U.S. index futures traded in Asia fell 1.1 percent.
Wall Street stocks had risen on Tuesday, with the S&P 500 <.SPX> up 0.9 percent, amid hopes that European leaders would take action soon to ease the two-year-old debt crisis. <.N>
Markets had been spooked in recent days by renewed talk among euro zone policymakers of an imminent default by Greece, prompted by the country's failure to meet the fiscal goals set out in its European Union/IMF bailout.
Greek, German and French leaders were due to hold a conference call at noon EDT on Wednesday.

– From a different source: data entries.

-- ==== Sys2Proof/Machine/Scheduler.lean ====
section
/-! DEFINITION. What each of the three agents does in one step (R11): the core's scheduler cycle (R125) with the
instruction step in it (R22), the keyboard worker's step (R128, R133) and the timer's (R134); and whose turn it is. -/

namespace Sys2Proof.Machine

open Host (Outcome)

/-! ### The instruction step (R22) -/

/-- The increment after `execute`: only if no termination was raised (R19, R22; decision D10, log 14). -/
def afterExecute : Outcome State Fault Refusal → Outcome State Fault Refusal
  | .next s =>
    match s.run with
    | .running => .next s.advancePc
    | .terminated => .next s
  | .fault r => .fault r
  | .refused r => .refused r

/-- R22: the range test, fetch, decode, execute, increment. A fetch outside the code raises FetchOutOfRange and changes
nothing else (R116; decision D3, log 15). -/
def instructionStep (s : State) : Outcome State Fault Refusal :=
  match codeRead s.code s.pc with
  | none => .next (s.raise .fetchOutOfRange)
  | some w => afterExecute (exec (decode w) s)

/-! ### The scheduler cycle (R125) -/

/-- A keyboard value is consumed: the quit code raises Quit (R130), any other value has no effect (R131). -/
def consumeKey (k : Byte) (rest : List Byte) (s : State) : State :=
  if k = Config.quitCode then State.raise { s with keyq := rest } .quit else { s with keyq := rest }

/-- The tick is serviced: the pending bit is cleared and the display-refresh hook invoked (R135, R136). -/
def serviceTick (s : State) : State :=
  { s with tickPending := false, displayRefreshes := s.displayRefreshes + 1 }

/-- R125: one cycle does exactly one of three things, in fixed priority (R126). -/
def coreCycle (s : State) : Outcome State Fault Refusal :=
  match s.keyq with
  | k :: rest => .next (consumeKey k rest s)
  | [] => if s.tickPending then .next (serviceTick s) else instructionStep s

/-! ### The keyboard worker and the timer -/

/-- Whether a queue that holds `n` values has room for one more (R129): the capacity is at least 1 (R6). -/
def queueHasRoom : Nat → Bool
  | 0 => true
  | n + 1 =>
    match Config.keyqDepth with
    | .unbounded => true
    | .bounded extra => decide (n + 1 ≤ extra)

/-- R128, R133: a stopped worker does nothing; with nothing to read, or a byte and no room in the queue, it waits; a
byte is appended, and the quit code is the last one; at the end of input it stops. A turn in which it waits changes
nothing (log 25). DESIGN CHOICE: it meets the end of input, which needs no room, with a full queue too (log 29). -/
def workerStep (s : State) : State :=
  if s.kbdStopped then s
  else
    match s.keyIn with
    | [] => s
    | .eof :: rest => { s with keyIn := rest, kbdStopped := true }
    | .byte b :: rest =>
      if queueHasRoom s.keyq.length then
        { s with keyIn := rest, keyq := s.keyq ++ [b], kbdStopped := b == Config.quitCode }
      else s

/-- R134: the period has elapsed; a tick that is still pending stays one tick. -/
def timerStep (s : State) : State := { s with tickPending := true }

/-! ### Whose turn it is (R139) -/

/-- The agent that moves next; with nothing scheduled it is the core (R127; log 2). -/
def State.nextAgent (s : State) : Agent := s.schedule.headD .core

/-- The state with that turn taken off the schedule. -/
def State.takeTurn (s : State) : State := { s with schedule := s.schedule.tail }

/-- One agent's step, while the run goes on. -/
def agentStep (a : Agent) (s : State) : Outcome State Fault Refusal :=
  match a with
  | .core => coreCycle s
  | .worker => .next (workerStep s)
  | .timer => .next (timerStep s)

/-- After the end no agent has a step: a successful end stays as it is, a faulted one answers its fault (R149; log 1). -/
def afterEnd (s : State) : Outcome State Fault Refusal :=
  match s.cause.fault with
  | none => .next s
  | some r => .fault r

/-! ### Placing a word where the next fetch reads -/

/-- The code with `w` at index `k`: the other words stay; a code too short for index `k` is filled up with zeros. -/
def placeWord (code : List Word) (k : Nat) (w : Word) : List Word :=
  code.take k ++ List.replicate (k - code.length) 0#16 ++ w :: code.drop (k + 1)

end Sys2Proof.Machine
end

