-- ==== Sys2Proof/Machine/Core.lean ====
section
/-! DEFINITION. The machine handed to the host. -/

def Sys2Proof.core : Host.Core :=
  { State := Sys2Proof.Machine.State, Fault := Sys2Proof.Machine.Fault, Refusal := Sys2Proof.Machine.Refusal,
    step := Sys2Proof.Machine.step, reset := Sys2Proof.Machine.State.reset }
end

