-- ==== Sys2Proof/Laws/Decode.lean ====
section
/-! SUPPORT. The decoder and the encoder through the four fields (R64, R65). -/

namespace Sys2Proof

/-- A concatenation as a number. -/
theorem toNat_append_eq {m n : Nat} (x : BitVec m) (y : BitVec n) :
    (x ++ y).toNat = x.toNat * 2 ^ n + y.toNat := by
  rw [BitVec.toNat_append, ← Nat.shiftLeft_add_eq_or_of_lt y.isLt, Nat.shiftLeft_eq]

/-- R65: `w = opcode * 4096 + arg0 * 256 + arg1 * 16 + arg2`. -/
theorem toNat_joinFields (f : Fields) :
    (joinFields f).toNat = f.opcode.toNat * 4096 + f.arg0.toNat * 256 + f.arg1.toNat * 16 + f.arg2.toNat := by
  have h : (joinFields f).toNat = ((f.opcode ++ f.arg0 ++ f.arg1) ++ f.arg2).toNat := rfl
  rw [h, toNat_append_eq, toNat_append_eq, toNat_append_eq]
  omega

/-- A word written as the number of its fields is the joined fields (R65). -/
theorem ofNat_eq_joinFields (o a b c : BitVec 4) :
    BitVec.ofNat 16 (o.toNat * 4096 + a.toNat * 256 + b.toNat * 16 + c.toNat) =
      joinFields { opcode := o, arg0 := a, arg1 := b, arg2 := c } := by
  apply BitVec.eq_of_toNat_eq
  rw [toNat_joinFields, BitVec.toNat_ofNat]
  have := o.isLt
  have := a.isLt
  have := b.isLt
  have := c.isLt
  dsimp only
  omega

/-- R64: the fields as numbers. -/
theorem toNat_splitWord (w : Word) :
    (splitWord w).opcode.toNat = w.toNat / 4096 % 16 ∧ (splitWord w).arg0.toNat = w.toNat / 256 % 16 ∧
    (splitWord w).arg1.toNat = w.toNat / 16 % 16 ∧ (splitWord w).arg2.toNat = w.toNat % 16 := by
  simp [splitWord, BitVec.extractLsb'_toNat, Nat.shiftRight_eq_div_pow]

/-- Splitting what was joined gives the fields back. -/
@[simp] theorem splitWord_joinFields (f : Fields) : splitWord (joinFields f) = f := by
  have h := toNat_splitWord (joinFields f)
  rw [toNat_joinFields] at h
  have ho := f.opcode.isLt
  have h0 := f.arg0.isLt
  have h1 := f.arg1.isLt
  have h2 := f.arg2.isLt
  obtain ⟨e0, e1, e2, e3⟩ := h
  have eo : (splitWord (joinFields f)).opcode = f.opcode := BitVec.eq_of_toNat_eq (by omega)
  have ea : (splitWord (joinFields f)).arg0 = f.arg0 := BitVec.eq_of_toNat_eq (by omega)
  have eb : (splitWord (joinFields f)).arg1 = f.arg1 := BitVec.eq_of_toNat_eq (by omega)
  have ec : (splitWord (joinFields f)).arg2 = f.arg2 := BitVec.eq_of_toNat_eq (by omega)
  generalize splitWord (joinFields f) = g at eo ea eb ec
  cases g
  cases f
  simp_all

/-- R65: the fields reconstruct the word by concatenation. -/
@[simp] theorem joinFields_splitWord (w : Word) : joinFields (splitWord w) = w := by
  have h := toNat_splitWord w
  have hw := w.isLt
  exact BitVec.eq_of_toNat_eq (by rw [toNat_joinFields]; omega)

/-- The fields of a bitwise AND are the ANDs of the fields. -/
theorem splitWord_and (w v : Word) : splitWord (w &&& v) =
    { opcode := (splitWord w).opcode &&& (splitWord v).opcode, arg0 := (splitWord w).arg0 &&& (splitWord v).arg0,
      arg1 := (splitWord w).arg1 &&& (splitWord v).arg1, arg2 := (splitWord w).arg2 &&& (splitWord v).arg2 } := by
  simp [splitWord, BitVec.extractLsb'_and]

/-- A masked word, field by field. -/
theorem joinFields_and (f g : Fields) : joinFields f &&& joinFields g =
    joinFields { opcode := f.opcode &&& g.opcode, arg0 := f.arg0 &&& g.arg0, arg1 := f.arg1 &&& g.arg1,
                 arg2 := f.arg2 &&& g.arg2 } := by
  rw [← joinFields_splitWord (joinFields f &&& joinFields g), splitWord_and, splitWord_joinFields,
    splitWord_joinFields]

@[simp] theorem regOf_fieldOf (r : RegIx) : regOf (fieldOf r) = r := rfl

@[simp] theorem fieldOf_regOf (f : BitVec 4) : fieldOf (regOf f) = f := rfl

/-- A byte is its two nibbles (R66). -/
@[simp] theorem hiNibble_append_loNibble (b : BitVec 8) : hiNibble b ++ loNibble b = b := by
  revert b; decide

@[simp] theorem hiNibble_append (h l : BitVec 4) : hiNibble (h ++ l) = h := by
  revert h l; decide

@[simp] theorem loNibble_append (h l : BitVec 4) : loNibble (h ++ l) = l := by
  revert h l; decide

/-- A byte as the number of its nibbles (R66). -/
theorem toNat_eq_nibbles (b : BitVec 8) : b.toNat = (hiNibble b).toNat * 16 + (loNibble b).toNat := by
  have h : (hiNibble b ++ loNibble b).toNat = b.toNat := by rw [hiNibble_append_loNibble]
  rw [← h, toNat_append_eq]
  rfl

/-- A word is decoded through its fields. -/
@[simp] theorem decode_joinFields (f : Fields) : decode (joinFields f) = decodeFields f := by
  simp [decode]

end Sys2Proof
end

The conference call will at least calm nerves ... and may provide 24 hours of reprieve. That's about it, though, said Sean Callow, a senior currency strategist at Westpac in Sydney.
The euro slipped to around $1.3625 against the dollar, having jumped more than a cent in the previous session on news of the conference call. The single currency tumbled to a seven-month trough of $1.3499 earlier this week.
Confidence in the euro zone was further dented on Tuesday when Italy, where lawmakers are to vote Wednesday afternoon on an austerity package, was forced to pay the highest interest rates since joining the euro in 1999 to sell 5-year bonds.
Italy is a particular concern because, while Europe's bailout fund can cope with rescuing smaller, peripheral nations, it lacks the financial firepower to save the euro zone's third-largest economy.
Europe's woes drove investors to seek shelter in the dollar, which rose 0.5 percent against a basket of major currencies <.DXY>.
The exposure of European banks to sovereign debt has raised fears of a freezing of credit markets in a re-run of the panic that gripped the financial sector after the collapse of Lehman Brothers in late 2008.
Data from the Institute of International Finance this month showed European banks have 3 trillion euros invested in sovereign debt, or 8 percent of their total assets.
In a measure of the alarm in Washington, Treasury Secretary Timothy Geithner will take the unprecedented step of attending a meeting of EU finance ministers in Poland on Friday.
A Brazilian source told Reuters on Tuesday that the BRICS group of big emerging economies was in preliminary talks on increasing their holdings of euro-denominated bonds to help ease the euro zone crisis.
Benchmark 10-year JGB futures gained 0.14 point to 142.71, with the 10-year yield easing 1 basis point to 0.990 percent.
People are hesitant to sell bonds because they think it will be hard to solve the fundamental problems of the euro zone, said a trader at a Japanese bank.
Reflecting the gloomy outlook for the developed world, the Asian Development Bank on Wednesday trimmed its 2011 and 2012 growth forecasts, while noting the region's emerging economies were showing resilience.
Expectations of sagging growth hurt commodities that are dependent on industrial demand, as did the stronger dollar, which makes assets priced in the U.S. currency more expensive for holders of other currencies.
U.S. crude oil fell 1.5 percent to $88.85 a barrel, while Brent crude eased 0.6 percent to $111.27. Copper weakened 1 percent to $8,686.50 a tonne.
Gold eased 0.2 percent to around $1,830 an ounce.